▶ How to complete this task
Copy out each line in the material below that has the word "notCancelled".

▶ Records
/-- FSM.Stop closes the packet, resets to StartBit and ends the exchange, whatever the bit. Formalises R104. -/
def Obligations.StopField : Prop :=
  ∀ (s : State) (m e : Nat), s.cycleAt m e = true →
    exec .fsmStop s = .next { s.movedTo m with
      phase := .findCmdStart, frameState := .startBit, fieldStart := e, packetOpen := false
      out := s.out ++ [.marker m .sampleEdge .clk, .marker m .stopMark .cmd]
        ++ shown s.config.suppressStartStopFrames (.upTo .stop s.fieldStart e 0 0 0)
        ++ committed (s.packetOpen || !s.config.suppressStartStopFrames) ++ [.progress m] }

/-- A signal in the bus cycle of an FSM row ends the run before any register is written. Derived from spec/
44_frame_state_machine.md section 4; 45_decode_driver.md section 2 (TERMINATE); 60_exceptions.md section 2. -/
def Obligations.FsmSignalEndsTheRun : Prop :=
  ∀ (f : FrameState) (s u : State) (x : Signal), s.fsmCycle f = .signal x u →
    exec (fsmRow f) s = .next { s with
      clk := u.clk, cmd := u.cmd, dat := u.dat, phase := .terminated, packetOpen := false
      out := s.out ++ terminationEvents s.packetOpen x.reason }

/-- With one data line, eight per-bit steps leave in dacc the eight sampled levels, first in time highest. Formalises
R86. -/
def Obligations.OneLineByteIsMsbFirst : Prop :=
  ∀ (s : State) (d0 : Cursor), s.dat = .one d0 →
    s.packGroup none = { s with dacc := shl1 s.dacc d0.level, dnb := s.dnb + 1 } ∧
    ∀ (u : State) (ps bs : List Nat), s.cursorsWf = true → s.dataAligned = true →
      State.bitWalk 8 s = some (ps, bs, u) →
      u.dnb = s.dnb + 8 ∧ ∀ k < 8, u.dacc.getMsbD k = d0.line.levelAt (ps.getD k 0)

/-- EXTRACT_BYTE with one data line emits the byte of eight cycles. Derived from spec/ 43_data_extractor.md sections 2
to 7. The model's choices in it: log 22. -/
def Obligations.ExtractOneLineByte : Prop :=
  ∀ (sss : BitVec 3) (s u : State) (d0 : Cursor) (ps bs : List Nat) (b : Byte), s.dat = .one d0 →
    s.cursorsWf = true → s.dataAligned = true →
    State.bitWalk 8 s = some (ps, bs, u) → s.reads ps b = true → s.notDue u = true → s.unitCount ≠ 513 →
    exec (.extractByte sss) s = .next { s with
        phase := .readData, dacc := b, dnb := 8, byteStart := bs.getD 7 0, unitCount := s.unitCount + 1
        packetOpen := s.packetOpen || !s.config.suppressDataFrames, clk := u.clk, dat := u.dat
        out := s.out ++ ps.map (fun p => .marker p .sampleEdge .clk)
          ++ shown s.config.suppressDataFrames (.upTo .dataByte s.byteStart (bs.getD 7 0) (b.setWidth 64) 0 0)
          ++ [.progress u.clk.pos] }

/-- EXTRACT_BYTE with four data lines emits the byte of two cycles, DAT3 most significant. Derived from spec/
43_data_extractor.md sections 2 to 7. The model's choices in it: log 22. -/
def Obligations.ExtractFourLineByte : Prop :=
  ∀ (sss : BitVec 3) (s u : State) (d0 d1 d2 d3 : Cursor) (ps bs : List Nat) (b : Byte), s.dat = .four d0 d1 d2 d3 →
    s.cursorsWf = true → s.dataAligned = true →
    State.bitWalk 2 s = some (ps, bs, u) → s.reads ps b = true → s.notDue u = true → s.unitCount ≠ 513 →
    exec (.extractByte sss) s = .next { s with
        phase := .readData, dacc := b, dnb := 8, byteStart := bs.getD 1 0, unitCount := s.unitCount + 1
        packetOpen := s.packetOpen || !s.config.suppressDataFrames, clk := u.clk, dat := u.dat
        out := s.out ++ ps.map (fun p => .marker p .sampleEdge .clk)
          ++ shown s.config.suppressDataFrames (.upTo .dataByte s.byteStart (bs.getD 1 0) (b.setWidth 64) 0 0)
          ++ [.progress u.clk.pos] }

/-- A command that starts in the middle of a byte drops the byte and closes the packet. Derived from spec/
43_data_extractor.md sections 3, 4 and 7; 45_decode_driver.md section 2; 60_exceptions.md section 3. The model's
choices in it: log 22. -/
def Obligations.InterruptionDropsAPartialByte : Prop :=
  ∀ (sss : BitVec 3) (s u : State) (ps bs : List Nat) (k : Nat), s.cursorsWf = true → s.dataAligned = true →
    k + 1 < s.unitCycles → State.bitWalk (k + 1) s = some (ps, bs, u) → s.due u = true →
    (k = 0 ∨ bs.getD k 0 < s.cmdStartSample) →
    exec (.extractByte sss) s = .next { s with
      phase := .analyzeCommand, dacc := s.partialByte ps, dnb := BitVec.ofNat 4 ((k + 1) * s.nDat), packetOpen := false
      clk := u.clk, dat := u.dat
      out := s.out ++ ps.map (fun p => .marker p .sampleEdge .clk) ++ committed s.packetOpen }

/-- A command that starts as a byte completes: the byte is emitted, then the packet closes, at any count. Derived from
spec/ 43_data_extractor.md sections 4 and 7; 60_exceptions.md section 4. The model's choices in it: log 22. -/
def Obligations.InterruptionAfterACompleteByte : Prop :=
  ∀ (sss : BitVec 3) (s u : State) (ps bs : List Nat) (b : Byte) (k : Nat), s.cursorsWf = true →
    s.dataAligned = true → k + 1 = s.unitCycles → State.bitWalk (k + 1) s = some (ps, bs, u) → s.reads ps b = true →
    s.due u = true → bs.getD k 0 < s.cmdStartSample →
    exec (.extractByte sss) s = .next { s with
      phase := .analyzeCommand, dacc := b, dnb := 8, byteStart := bs.getD k 0, unitCount := s.unitCount + 1
      packetOpen := false, clk := u.clk, dat := u.dat
      out := s.out ++ ps.map (fun p => .marker p .sampleEdge .clk)
        ++ shown s.config.suppressDataFrames (.upTo .dataByte s.byteStart (bs.getD k 0) (b.setWidth 64) 0 0)
        ++ [.progress u.clk.pos] ++ committed (s.packetOpen || !s.config.suppressDataFrames) }

/-- The 514th unit closes the packet; with no further data start the driver leaves ReadData. Derived from spec/
43_data_extractor.md sections 3, 6 and 7; 42_data_presence_arbiter.md section 2; 45_decode_driver.md section 2. The
model's choices in it: log 22. -/
def Obligations.BlockEndsWithNoFurtherData : Prop :=
  ∀ (sss : BitVec 3) (s u : State) (ps bs : List Nat) (b : Byte) (k c : Nat), s.cursorsWf = true →
    s.dataAligned = true → k + 1 = s.unitCycles → State.bitWalk (k + 1) s = some (ps, bs, u) → s.reads ps b = true →
    s.notDue u = true → s.unitCount = 513 → u.noDataFall = true →
    c = u.lastPassed →
    u.clk.pos ≤ c ∧ (s.cmdStartValid = true → c ≤ max u.clk.pos s.cmdStartSample) ∧
    exec (.extractByte sss) s = .next { s with
      phase := if s.cmdStartValid then .analyzeCommand else .terminated
      dacc := b, dnb := 8, byteStart := bs.getD k 0, unitCount := 514, packetOpen := false
      clk := .placed s.clk.line c, dat := s.dat.map (fun d => .placed d.line c)
      out := s.out ++ ps.map (fun p => .marker p .sampleEdge .clk)
        ++ shown s.config.suppressDataFrames (.upTo .dataByte s.byteStart (bs.getD k 0) (b.setWidth 64) 0 0)
        ++ [.progress u.clk.pos] ++ committed (s.packetOpen || !s.config.suppressDataFrames) ++ [.progress u.clk.pos]
        ++ (if s.cmdStartValid then [] else [.terminated .exhausted]) }

/-- The 514th unit closes the packet; a further data start is aligned and reading goes on. Derived from spec/
43_data_extractor.md sections 3, 6 and 7; 42_data_presence_arbiter.md section 3. The model's choices in it: log 22. -/
def Obligations.BlockEndsWithFurtherData : Prop :=
  ∀ (sss : BitVec 3) (s u : State) (ps bs : List Nat) (b : Byte) (k p c : Nat), s.cursorsWf = true →
    s.dataAligned = true → k + 1 = s.unitCycles → State.bitWalk (k + 1) s = some (ps, bs, u) → s.reads ps b = true →
    s.notDue u = true → s.unitCount = 513 → u.firstDataFall p = true →
    (s.cmdStartValid = true → p ≤ s.cmdStartSample) → u.alignedAt p c = true →
    exec (.extractByte sss) s = .next { s with
      phase := .readData, dacc := b, dnb := 8, byteStart := c, unitCount := 0, packetOpen := false
      dataStartSample := p, dataBlockStartSample := c
      clk := .placed s.clk.line c, dat := s.dat.map (fun d => .placed d.line c)
      out := s.out ++ ps.map (fun p => .marker p .sampleEdge .clk)
        ++ shown s.config.suppressDataFrames (.upTo .dataByte s.byteStart (bs.getD k 0) (b.setWidth 64) 0 0)
        ++ [.progress u.clk.pos] ++ committed (s.packetOpen || !s.config.suppressDataFrames) ++ [.progress u.clk.pos] }

/-- A clock that ends inside a byte or an alignment ends the run; the byte is not emitted. Derived from spec/
43_data_extractor.md sections 3, 4 and 7; 42_data_presence_arbiter.md section 3; 45_decode_driver.md section 2
(TERMINATE); 60_exceptions.md sections 2 and 4. The model's choices in it: log 22. -/
def Obligations.EndOfStreamWhileReadingData : Prop :=
  ∀ (sss : BitVec 3) (s u v : State) (ps bs : List Nat) (j p : Nat) (b : Byte),
    s.cursorsWf = true → s.dataAligned = true →
    (j < s.unitCycles → State.bitWalk j s = some (ps, bs, u) → (j = 0 ∨ s.notDue u = true) →
      u.bitStep none = .signal .endOfStream v →
      exec (.extractByte sss) s = .next { s with
        phase := .terminated, packetOpen := false, clk := v.clk, dat := v.dat
        dacc := s.partialByte (ps ++ [u.clk.pos]), dnb := BitVec.ofNat 4 ((j + 1) * s.nDat)
        out := s.out ++ (ps ++ [u.clk.pos]).map (fun p => .marker p .sampleEdge .clk)
          ++ terminationEvents s.packetOpen .endOfStream }) ∧
    (j < s.unitCycles → State.bitWalk (j + 1) s = some (ps, bs, u) → s.cmdStartValid = true →
      (j = 0 ∨ bs.getD j 0 < s.cmdStartSample) → u.clk.ahead = [] →
      exec (.extractByte sss) s = .next { s with
        phase := .terminated, packetOpen := false, clk := u.clk, dat := u.dat
        dacc := s.partialByte ps, dnb := BitVec.ofNat 4 ((j + 1) * s.nDat)
        out := s.out ++ ps.map (fun p => .marker p .sampleEdge .clk) ++ terminationEvents s.packetOpen .endOfStream }) ∧
    (s.firstDataFall p = true → (s.cmdStartValid = true → p ≤ s.cmdStartSample) → s.unalignable p = true →
      exec (.arbitrate sss) s = .next { s with
        phase := .terminated, packetOpen := false, dataStartSample := p
        clk := .placed s.clk.line (max p s.clk.line.lastEdge), dat := s.dat.map (fun d => .placed d.line p)
        out := s.out ++ terminationEvents s.packetOpen .endOfStream }) ∧
    (j + 1 = s.unitCycles → State.bitWalk (j + 1) s = some (ps, bs, u) → s.reads ps b = true → s.notDue u = true →
      s.unitCount = 513 → u.firstDataFall p = true → (s.cmdStartValid = true → p ≤ s.cmdStartSample) →
      u.unalignable p = true →
      exec (.extractByte sss) s = .next { s with
        phase := .terminated, packetOpen := false, dataStartSample := p
        dacc := b, dnb := 8, byteStart := bs.getD j 0, unitCount := 514
        clk := .placed s.clk.line (max p s.clk.line.lastEdge), dat := s.dat.map (fun d => .placed d.line p)
        out := s.out ++ ps.map (fun p => .marker p .sampleEdge .clk)
          ++ shown s.config.suppressDataFrames (.upTo .dataByte s.byteStart (bs.getD j 0) (b.setWidth 64) 0 0)
          ++ [.progress u.clk.pos] ++ committed (s.packetOpen || !s.config.suppressDataFrames) ++ [.progress u.clk.pos]
          ++ [.terminated .endOfStream] })

/-- DATA1 and DATA4 are one EXTRACT_BYTE iteration whose byte is the unit. Derived from spec/ 30_encoding.md section 1
(DATA1, DATA4); 43_data_extractor.md sections 2 to 7. The model's choices in it: log 22, 24. -/
def Obligations.DataUnitsEmitTheirByte : Prop :=
  ∀ (d : Byte) (i : Instr) (k : Nat) (s u : State) (ps bs : List Nat),
    (k = 7 ∧ i = .data1 d ∧ ∃ d0, s.dat = .one d0) ∨ (k = 1 ∧ i = .data4 d ∧ ∃ d0 d1 d2 d3, s.dat = .four d0 d1 d2 d3) →
    State.bitWalk (k + 1) s = some (ps, bs, u) → s.notDue u = true → s.unitCount ≠ 513 →
    exec i s = .next { s with
      phase := .readData, dacc := d, dnb := 8, byteStart := bs.getD k 0, unitCount := s.unitCount + 1
      packetOpen := s.packetOpen || !s.config.suppressDataFrames, clk := u.clk, dat := u.dat
      out := s.out ++ ps.map (fun p => .marker p .sampleEdge .clk)
        ++ shown s.config.suppressDataFrames (.upTo .dataByte s.byteStart (bs.getD k 0) (d.setWidth 64) 0 0)
        ++ [.progress u.clk.pos] }

/-- A byte-unit given whole and the same unit sampled from the lines have one meaning. Derived from spec/
30_encoding.md section 1 (DATA1, DATA4); 43_data_extractor.md sections 2 to 7. The model's choices in it: log 24. -/
def Obligations.DataUnitIsTheSampledByte : Prop :=
  ∀ (d : Byte) (sss : BitVec 3) (s : State), s.carriesUnit d = true →
    (∀ d0, s.dat = .one d0 → exec (.data1 d) s = exec (.extractByte sss) s) ∧
    (∀ d0 d1 d2 d3, s.dat = .four d0 d1 d2 d3 → exec (.data4 d) s = exec (.extractByte sss) s)

/-- EXTRACT_BYTE without a data line, and a unit of the other format, stop. Derived from spec/ 30_encoding.md section
4; 40_edge_cursor.md section 5. The model's choices in it: log 11, 12. -/
def Obligations.DataRowsNeedTheirLines : Prop :=
  ∀ (d : Byte) (sss : BitVec 3) (s : State),
    (s.dat = .absent → exec (.extractByte sss) s = .fault .absentDataLine) ∧
    (s.nDat ≠ 1 → exec (.data1 d) s = .fault .dataFormatNotSelected) ∧
    (s.nDat ≠ 4 → exec (.data4 d) s = .fault .dataFormatNotSelected)

/-- Each of the 64 CMDn rows is one exchange: its six frames, one packet, and the index remembered. Derived from spec/
30_encoding.md section 1 (CMD48); 44_frame_state_machine.md section 2; 45_decode_driver.md section 3. The model's
choices in it: log 5. -/
def Obligations.HostCommandExchange : Prop :=
  ∀ (n : BitVec 6) (arg : BitVec 32) (crc : BitVec 7) (stop : BitVec 1) (s u : State) (ends : List Nat),
    s.exchangeWalk 47 = some (ends, u) → s.notCancelled 47 = true →
    ∃ o, exec (hostCommand n arg crc stop) s = .next { s with
        phase := .findCmdStart, frameState := .startBit, countdown := 0, acc := crc.setWidth 64, hi := 0, nbits := 32, dir := true, respLong := false, lastHostCmd := n, lastHostCmdValid := true
        fieldStart := ends.getD 47 0, packetOpen := false, clk := u.clk, cmd := u.cmd, dat := u.dat
        cancelRequests := s.cancelRequests.drop 47, presented := none, out := o } ∧
      visible o = visible s.out ++ s.exchange48 ends true .command n arg crc 0 ++ [.progress u.clk.pos]

/-- Each of the 24 ACMDn rows is one exchange with an AppCommand frame. Derived from spec/ 30_encoding.md sections 1
and 4; 44_frame_state_machine.md section 2; 45_decode_driver.md section 3. The model's choices in it: log 5. -/
def Obligations.AppCommandExchange : Prop :=
  ∀ (n : BitVec 6) (arg : BitVec 32) (crc : BitVec 7) (stop : BitVec 1) (i : Instr) (s u : State) (ends : List Nat),
    appCommand n arg crc stop = some i → s.exchangeWalk 47 = some (ends, u) → s.notCancelled 47 = true →
    ∃ o, exec i s = .next { s with
        phase := .findCmdStart, frameState := .startBit, countdown := 0, acc := crc.setWidth 64, hi := 0, nbits := 32, dir := true, respLong := false, lastHostCmd := n, lastHostCmdValid := true
        fieldStart := ends.getD 47 0, packetOpen := false, clk := u.clk, cmd := u.cmd, dat := u.dat
        cancelRequests := s.cancelRequests.drop 47, presented := none, out := o } ∧
      visible o = visible s.out ++ s.exchange48 ends true .appCommand n arg crc 0 ++ [.progress u.clk.pos]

▶ Result of the task
    s.exchangeWalk 47 = some (ends, u) → s.notCancelled 47 = true →
    appCommand n arg crc stop = some i → s.exchangeWalk 47 = some (ends, u) → s.notCancelled 47 = true →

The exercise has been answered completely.